## [Task to complete]
After locating the line that contains "e v).tally j = s.tally j := rfl" in the records below, write out exactly that line and each line after it through the one that contains "e v).now = s.now := rfl", and nothing else.

(Saved data entries)
- - - -

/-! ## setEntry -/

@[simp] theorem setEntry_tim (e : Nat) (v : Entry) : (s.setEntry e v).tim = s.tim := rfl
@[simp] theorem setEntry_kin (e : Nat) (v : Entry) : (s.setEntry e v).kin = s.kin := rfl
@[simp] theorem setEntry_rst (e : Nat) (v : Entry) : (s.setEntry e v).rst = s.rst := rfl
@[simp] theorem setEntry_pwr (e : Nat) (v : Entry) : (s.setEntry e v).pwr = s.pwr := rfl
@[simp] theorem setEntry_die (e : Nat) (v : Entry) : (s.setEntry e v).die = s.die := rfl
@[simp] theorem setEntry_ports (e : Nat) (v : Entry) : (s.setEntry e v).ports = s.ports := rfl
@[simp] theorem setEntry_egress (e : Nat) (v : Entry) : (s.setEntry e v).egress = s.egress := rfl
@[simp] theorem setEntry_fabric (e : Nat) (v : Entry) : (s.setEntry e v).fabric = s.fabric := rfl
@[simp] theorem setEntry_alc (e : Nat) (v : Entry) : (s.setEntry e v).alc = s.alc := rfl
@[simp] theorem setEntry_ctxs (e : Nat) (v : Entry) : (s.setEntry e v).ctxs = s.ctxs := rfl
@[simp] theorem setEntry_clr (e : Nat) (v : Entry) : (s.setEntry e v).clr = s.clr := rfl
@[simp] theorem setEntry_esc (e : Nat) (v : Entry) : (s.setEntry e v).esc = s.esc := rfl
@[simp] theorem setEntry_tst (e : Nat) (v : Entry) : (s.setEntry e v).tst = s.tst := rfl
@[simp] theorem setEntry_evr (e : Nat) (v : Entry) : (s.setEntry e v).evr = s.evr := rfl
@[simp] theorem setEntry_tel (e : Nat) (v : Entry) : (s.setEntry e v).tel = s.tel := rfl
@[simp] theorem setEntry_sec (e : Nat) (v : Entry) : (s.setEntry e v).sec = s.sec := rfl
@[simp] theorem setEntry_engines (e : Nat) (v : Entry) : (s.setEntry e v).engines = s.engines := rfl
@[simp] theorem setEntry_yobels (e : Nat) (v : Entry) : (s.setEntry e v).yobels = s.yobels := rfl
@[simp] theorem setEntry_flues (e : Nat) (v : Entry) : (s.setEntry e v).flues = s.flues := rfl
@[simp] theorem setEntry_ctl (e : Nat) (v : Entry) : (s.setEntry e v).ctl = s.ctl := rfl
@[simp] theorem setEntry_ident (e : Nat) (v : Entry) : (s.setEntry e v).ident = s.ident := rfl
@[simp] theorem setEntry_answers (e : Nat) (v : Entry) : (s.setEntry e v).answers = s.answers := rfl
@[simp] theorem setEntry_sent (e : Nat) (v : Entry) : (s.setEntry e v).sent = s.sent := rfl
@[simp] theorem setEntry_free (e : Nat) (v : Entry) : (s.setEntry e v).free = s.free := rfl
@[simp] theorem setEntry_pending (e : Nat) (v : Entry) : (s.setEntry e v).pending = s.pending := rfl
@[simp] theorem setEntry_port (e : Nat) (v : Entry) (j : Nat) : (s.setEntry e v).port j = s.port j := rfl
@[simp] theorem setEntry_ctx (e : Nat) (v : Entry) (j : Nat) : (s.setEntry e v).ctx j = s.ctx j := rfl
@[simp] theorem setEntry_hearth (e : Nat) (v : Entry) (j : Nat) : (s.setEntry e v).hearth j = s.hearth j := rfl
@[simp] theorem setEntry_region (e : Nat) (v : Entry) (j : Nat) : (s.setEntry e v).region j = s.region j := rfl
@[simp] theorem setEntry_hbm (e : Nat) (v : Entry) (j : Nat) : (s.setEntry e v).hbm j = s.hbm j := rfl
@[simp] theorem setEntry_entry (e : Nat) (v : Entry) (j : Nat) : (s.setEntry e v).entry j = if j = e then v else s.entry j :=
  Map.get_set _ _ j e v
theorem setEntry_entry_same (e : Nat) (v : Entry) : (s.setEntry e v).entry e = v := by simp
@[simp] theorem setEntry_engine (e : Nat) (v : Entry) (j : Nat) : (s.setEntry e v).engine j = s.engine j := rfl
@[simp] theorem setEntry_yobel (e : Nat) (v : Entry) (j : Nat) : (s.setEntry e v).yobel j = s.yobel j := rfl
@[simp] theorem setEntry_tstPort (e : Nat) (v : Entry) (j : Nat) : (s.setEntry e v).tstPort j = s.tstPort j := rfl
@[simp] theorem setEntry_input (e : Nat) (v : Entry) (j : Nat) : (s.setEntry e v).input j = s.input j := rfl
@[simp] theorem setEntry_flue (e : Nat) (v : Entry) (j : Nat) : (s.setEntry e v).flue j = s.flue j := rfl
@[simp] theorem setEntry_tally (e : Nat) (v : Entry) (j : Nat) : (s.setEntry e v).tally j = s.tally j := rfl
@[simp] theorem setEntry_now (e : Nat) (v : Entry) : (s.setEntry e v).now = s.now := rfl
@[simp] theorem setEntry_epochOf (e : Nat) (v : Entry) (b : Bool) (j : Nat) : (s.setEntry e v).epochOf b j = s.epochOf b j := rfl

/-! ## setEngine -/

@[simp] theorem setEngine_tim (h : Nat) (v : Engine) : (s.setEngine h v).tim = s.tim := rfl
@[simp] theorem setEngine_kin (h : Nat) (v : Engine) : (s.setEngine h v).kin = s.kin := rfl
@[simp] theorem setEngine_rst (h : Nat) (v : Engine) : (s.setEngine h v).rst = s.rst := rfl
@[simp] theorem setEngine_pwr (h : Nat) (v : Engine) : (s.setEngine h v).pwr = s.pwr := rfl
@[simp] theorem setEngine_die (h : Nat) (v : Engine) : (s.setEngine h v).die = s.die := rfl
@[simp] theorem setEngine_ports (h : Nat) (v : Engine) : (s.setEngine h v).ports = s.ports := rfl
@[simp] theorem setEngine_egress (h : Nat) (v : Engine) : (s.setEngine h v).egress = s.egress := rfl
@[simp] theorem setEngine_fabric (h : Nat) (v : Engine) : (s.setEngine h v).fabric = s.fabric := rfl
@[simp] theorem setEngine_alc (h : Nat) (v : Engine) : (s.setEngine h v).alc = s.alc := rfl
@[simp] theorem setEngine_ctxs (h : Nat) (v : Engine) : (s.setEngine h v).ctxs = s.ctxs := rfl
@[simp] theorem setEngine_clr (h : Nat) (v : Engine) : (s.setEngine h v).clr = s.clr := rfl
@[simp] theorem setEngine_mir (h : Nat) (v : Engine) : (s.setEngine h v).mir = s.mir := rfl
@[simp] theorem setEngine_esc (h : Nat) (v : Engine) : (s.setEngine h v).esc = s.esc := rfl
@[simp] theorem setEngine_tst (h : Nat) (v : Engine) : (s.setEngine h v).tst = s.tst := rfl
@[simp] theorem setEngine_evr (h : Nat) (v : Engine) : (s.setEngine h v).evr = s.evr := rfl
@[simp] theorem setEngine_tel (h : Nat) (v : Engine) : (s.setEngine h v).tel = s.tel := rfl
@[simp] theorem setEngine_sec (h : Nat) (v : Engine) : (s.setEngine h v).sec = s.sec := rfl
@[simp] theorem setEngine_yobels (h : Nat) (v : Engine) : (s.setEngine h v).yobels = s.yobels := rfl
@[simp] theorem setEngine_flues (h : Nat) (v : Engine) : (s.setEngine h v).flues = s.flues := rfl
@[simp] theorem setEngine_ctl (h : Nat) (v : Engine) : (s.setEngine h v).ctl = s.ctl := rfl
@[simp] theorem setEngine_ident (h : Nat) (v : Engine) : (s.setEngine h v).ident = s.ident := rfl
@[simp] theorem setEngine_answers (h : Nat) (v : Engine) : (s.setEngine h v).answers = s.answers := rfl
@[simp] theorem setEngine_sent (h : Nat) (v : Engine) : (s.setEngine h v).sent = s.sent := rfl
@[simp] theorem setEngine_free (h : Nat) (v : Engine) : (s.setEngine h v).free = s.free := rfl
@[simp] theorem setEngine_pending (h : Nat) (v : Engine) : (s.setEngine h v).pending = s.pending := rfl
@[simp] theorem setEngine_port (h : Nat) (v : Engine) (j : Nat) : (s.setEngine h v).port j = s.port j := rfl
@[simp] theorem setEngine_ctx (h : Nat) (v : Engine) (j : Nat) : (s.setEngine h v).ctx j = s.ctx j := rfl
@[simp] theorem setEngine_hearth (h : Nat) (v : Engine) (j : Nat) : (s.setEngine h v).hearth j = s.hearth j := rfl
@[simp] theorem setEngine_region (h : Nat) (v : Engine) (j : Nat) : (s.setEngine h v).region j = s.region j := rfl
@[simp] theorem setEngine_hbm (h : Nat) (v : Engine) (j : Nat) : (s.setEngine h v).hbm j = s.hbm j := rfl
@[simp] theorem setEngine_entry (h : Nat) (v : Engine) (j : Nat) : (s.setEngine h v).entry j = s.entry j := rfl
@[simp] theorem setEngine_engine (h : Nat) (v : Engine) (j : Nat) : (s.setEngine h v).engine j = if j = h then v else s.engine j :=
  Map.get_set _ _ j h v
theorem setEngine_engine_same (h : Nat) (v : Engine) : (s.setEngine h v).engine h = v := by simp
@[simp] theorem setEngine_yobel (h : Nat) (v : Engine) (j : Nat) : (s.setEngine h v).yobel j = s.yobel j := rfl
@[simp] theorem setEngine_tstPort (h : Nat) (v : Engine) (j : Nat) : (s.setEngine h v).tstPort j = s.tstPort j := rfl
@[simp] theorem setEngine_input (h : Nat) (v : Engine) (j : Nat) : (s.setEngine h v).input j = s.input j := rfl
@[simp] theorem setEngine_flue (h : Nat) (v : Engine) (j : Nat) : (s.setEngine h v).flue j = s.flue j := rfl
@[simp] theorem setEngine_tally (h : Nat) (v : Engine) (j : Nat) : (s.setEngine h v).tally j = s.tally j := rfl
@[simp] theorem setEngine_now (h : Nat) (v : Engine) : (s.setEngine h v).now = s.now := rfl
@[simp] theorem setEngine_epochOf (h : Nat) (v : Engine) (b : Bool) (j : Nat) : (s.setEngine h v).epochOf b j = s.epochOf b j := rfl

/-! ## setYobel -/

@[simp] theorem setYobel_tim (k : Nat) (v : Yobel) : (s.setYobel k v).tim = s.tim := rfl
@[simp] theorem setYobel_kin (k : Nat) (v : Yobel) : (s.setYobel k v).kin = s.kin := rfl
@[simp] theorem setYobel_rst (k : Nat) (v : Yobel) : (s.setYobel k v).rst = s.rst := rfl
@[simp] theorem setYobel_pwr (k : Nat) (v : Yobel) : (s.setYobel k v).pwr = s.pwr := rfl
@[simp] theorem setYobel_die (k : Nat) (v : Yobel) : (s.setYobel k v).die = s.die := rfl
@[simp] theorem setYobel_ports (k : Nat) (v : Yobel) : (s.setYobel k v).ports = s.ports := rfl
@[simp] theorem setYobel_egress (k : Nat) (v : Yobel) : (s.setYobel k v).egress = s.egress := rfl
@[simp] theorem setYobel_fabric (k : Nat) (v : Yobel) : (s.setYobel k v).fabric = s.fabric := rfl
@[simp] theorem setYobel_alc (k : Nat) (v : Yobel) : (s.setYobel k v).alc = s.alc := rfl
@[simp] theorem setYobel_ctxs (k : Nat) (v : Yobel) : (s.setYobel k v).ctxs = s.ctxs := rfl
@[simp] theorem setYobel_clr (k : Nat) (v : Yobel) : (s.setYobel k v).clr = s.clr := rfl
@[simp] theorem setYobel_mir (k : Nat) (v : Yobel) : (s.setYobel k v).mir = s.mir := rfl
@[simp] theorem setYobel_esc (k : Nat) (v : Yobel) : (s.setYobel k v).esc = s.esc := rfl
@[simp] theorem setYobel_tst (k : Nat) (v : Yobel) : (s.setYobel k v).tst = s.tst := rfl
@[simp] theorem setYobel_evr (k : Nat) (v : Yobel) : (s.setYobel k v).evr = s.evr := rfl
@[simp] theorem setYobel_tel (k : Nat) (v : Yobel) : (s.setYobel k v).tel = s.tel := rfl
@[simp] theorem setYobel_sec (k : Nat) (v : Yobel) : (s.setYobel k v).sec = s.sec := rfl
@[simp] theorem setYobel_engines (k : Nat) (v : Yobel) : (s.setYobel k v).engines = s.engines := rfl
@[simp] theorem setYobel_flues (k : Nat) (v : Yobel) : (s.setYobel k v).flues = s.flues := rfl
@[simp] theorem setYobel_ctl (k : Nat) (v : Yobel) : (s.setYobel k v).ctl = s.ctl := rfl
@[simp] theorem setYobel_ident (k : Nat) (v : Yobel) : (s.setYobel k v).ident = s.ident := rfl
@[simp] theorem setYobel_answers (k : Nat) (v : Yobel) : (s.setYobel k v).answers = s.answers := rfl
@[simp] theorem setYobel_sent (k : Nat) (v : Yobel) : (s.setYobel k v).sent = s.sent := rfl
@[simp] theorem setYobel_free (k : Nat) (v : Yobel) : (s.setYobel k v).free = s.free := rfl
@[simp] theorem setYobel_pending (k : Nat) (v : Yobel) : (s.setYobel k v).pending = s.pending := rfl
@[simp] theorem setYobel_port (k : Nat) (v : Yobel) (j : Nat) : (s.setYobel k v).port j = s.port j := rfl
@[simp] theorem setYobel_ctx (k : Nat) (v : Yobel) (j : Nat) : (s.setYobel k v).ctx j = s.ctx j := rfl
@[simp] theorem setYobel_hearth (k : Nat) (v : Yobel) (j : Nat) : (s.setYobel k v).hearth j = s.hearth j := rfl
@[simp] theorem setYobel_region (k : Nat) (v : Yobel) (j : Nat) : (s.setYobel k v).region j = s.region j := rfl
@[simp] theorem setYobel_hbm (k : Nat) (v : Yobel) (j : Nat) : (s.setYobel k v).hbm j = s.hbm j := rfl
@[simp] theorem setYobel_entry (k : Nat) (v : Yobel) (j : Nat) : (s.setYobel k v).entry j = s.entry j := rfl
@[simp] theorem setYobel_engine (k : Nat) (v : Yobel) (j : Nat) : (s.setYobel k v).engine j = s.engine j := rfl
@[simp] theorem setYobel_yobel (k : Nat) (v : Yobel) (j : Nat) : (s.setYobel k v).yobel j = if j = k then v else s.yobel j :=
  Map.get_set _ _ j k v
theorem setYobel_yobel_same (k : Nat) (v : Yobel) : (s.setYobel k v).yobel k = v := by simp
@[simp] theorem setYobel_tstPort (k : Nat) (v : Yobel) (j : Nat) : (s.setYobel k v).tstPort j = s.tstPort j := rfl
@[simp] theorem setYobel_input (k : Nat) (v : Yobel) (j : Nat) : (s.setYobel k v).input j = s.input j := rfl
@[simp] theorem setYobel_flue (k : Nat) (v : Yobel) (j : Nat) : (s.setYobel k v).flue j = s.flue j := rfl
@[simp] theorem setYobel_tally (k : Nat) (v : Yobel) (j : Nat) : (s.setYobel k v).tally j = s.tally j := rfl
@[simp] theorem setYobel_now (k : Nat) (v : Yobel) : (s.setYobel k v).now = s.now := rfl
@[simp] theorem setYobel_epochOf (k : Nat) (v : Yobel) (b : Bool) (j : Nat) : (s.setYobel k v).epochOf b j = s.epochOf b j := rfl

- - - -

## [Output]
@[simp] theorem setEntry_tally (e : Nat) (v : Entry) (j : Nat) : (s.setEntry e v).tally j = s.tally j := rfl
@[simp] theorem setEntry_now (e : Nat) (v : Entry) : (s.setEntry e v).now = s.now := rfl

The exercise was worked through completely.